DIRECTIONS:
Taking the records line by line, how many lines contain the word "startCipher"? Answer with the number only.

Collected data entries
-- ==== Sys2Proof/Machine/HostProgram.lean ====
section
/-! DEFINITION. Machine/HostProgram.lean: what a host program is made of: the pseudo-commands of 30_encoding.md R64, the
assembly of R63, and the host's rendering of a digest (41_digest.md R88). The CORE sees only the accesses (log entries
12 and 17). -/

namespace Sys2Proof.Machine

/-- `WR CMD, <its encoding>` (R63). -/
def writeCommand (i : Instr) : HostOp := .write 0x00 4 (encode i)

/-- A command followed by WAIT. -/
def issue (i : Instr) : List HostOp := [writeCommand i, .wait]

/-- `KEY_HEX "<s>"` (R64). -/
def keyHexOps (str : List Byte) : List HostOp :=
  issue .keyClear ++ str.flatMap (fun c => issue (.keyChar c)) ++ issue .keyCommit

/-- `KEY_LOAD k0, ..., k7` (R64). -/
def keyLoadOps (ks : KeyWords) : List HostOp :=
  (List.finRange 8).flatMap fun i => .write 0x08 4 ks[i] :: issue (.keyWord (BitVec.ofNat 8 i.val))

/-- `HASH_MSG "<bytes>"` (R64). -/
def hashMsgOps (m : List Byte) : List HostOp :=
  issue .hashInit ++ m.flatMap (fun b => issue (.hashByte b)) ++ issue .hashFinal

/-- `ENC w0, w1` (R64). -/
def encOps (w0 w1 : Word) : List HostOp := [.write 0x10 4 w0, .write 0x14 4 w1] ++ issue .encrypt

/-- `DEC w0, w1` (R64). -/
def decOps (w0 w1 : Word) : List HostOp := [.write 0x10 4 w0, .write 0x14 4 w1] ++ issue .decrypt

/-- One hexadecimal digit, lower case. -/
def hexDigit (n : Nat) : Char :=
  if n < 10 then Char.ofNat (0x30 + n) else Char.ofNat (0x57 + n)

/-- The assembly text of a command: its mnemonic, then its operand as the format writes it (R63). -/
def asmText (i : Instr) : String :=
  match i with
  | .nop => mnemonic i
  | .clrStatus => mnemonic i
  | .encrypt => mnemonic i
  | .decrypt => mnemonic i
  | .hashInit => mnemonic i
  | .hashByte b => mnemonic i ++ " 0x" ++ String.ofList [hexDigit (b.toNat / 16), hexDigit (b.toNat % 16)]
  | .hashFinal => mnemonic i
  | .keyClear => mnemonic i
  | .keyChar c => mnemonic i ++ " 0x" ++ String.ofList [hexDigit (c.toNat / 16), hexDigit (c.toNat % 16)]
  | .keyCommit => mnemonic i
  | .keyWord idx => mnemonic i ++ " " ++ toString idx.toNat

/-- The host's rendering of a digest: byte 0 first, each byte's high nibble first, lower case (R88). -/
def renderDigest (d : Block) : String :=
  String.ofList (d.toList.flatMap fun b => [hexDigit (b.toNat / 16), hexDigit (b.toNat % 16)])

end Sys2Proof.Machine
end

* * *

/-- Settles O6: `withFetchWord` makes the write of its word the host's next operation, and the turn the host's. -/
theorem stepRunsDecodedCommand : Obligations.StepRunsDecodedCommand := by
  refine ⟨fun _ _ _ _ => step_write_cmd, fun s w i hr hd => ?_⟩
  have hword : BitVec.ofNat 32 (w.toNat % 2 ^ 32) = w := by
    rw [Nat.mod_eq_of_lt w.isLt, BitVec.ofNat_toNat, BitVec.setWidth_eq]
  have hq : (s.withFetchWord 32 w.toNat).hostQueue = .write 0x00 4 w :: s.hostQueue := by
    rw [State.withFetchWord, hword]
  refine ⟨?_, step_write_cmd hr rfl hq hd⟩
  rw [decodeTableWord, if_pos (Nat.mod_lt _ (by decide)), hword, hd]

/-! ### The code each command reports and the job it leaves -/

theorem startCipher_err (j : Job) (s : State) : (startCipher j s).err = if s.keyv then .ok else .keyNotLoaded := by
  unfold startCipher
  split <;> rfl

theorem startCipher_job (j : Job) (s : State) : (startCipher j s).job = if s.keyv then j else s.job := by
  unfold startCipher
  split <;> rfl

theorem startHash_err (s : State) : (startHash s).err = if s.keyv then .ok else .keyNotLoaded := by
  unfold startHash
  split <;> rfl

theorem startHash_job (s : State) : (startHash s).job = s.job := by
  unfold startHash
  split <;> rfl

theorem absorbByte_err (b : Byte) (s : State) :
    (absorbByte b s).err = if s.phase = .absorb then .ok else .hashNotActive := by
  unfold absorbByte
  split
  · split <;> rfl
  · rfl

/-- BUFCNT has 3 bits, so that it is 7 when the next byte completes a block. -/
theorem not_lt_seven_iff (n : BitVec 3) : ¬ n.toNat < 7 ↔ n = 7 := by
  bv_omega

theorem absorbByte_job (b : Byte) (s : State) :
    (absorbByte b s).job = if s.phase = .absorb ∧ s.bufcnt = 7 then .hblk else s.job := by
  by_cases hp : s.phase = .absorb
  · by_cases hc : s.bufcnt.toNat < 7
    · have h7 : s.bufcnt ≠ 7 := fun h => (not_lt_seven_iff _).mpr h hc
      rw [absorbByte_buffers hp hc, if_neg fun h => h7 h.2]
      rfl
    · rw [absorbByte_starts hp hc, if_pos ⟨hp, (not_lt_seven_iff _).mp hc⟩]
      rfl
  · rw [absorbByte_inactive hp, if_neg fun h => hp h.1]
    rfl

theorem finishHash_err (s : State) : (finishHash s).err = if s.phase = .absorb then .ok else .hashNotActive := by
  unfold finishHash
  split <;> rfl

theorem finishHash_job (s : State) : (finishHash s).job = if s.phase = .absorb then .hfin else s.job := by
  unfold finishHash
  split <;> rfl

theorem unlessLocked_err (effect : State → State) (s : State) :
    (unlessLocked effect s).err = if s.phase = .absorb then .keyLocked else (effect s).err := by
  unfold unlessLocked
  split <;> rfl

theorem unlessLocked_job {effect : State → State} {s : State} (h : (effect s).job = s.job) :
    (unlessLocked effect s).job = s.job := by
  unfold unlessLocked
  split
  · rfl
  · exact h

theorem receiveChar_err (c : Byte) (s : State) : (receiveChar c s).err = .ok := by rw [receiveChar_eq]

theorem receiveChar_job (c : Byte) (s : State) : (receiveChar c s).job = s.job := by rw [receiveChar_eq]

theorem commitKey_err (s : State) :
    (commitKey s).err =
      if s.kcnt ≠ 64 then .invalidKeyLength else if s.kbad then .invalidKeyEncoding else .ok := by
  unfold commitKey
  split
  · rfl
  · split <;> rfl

OUTPUT FOR THIS EXERCISE:
4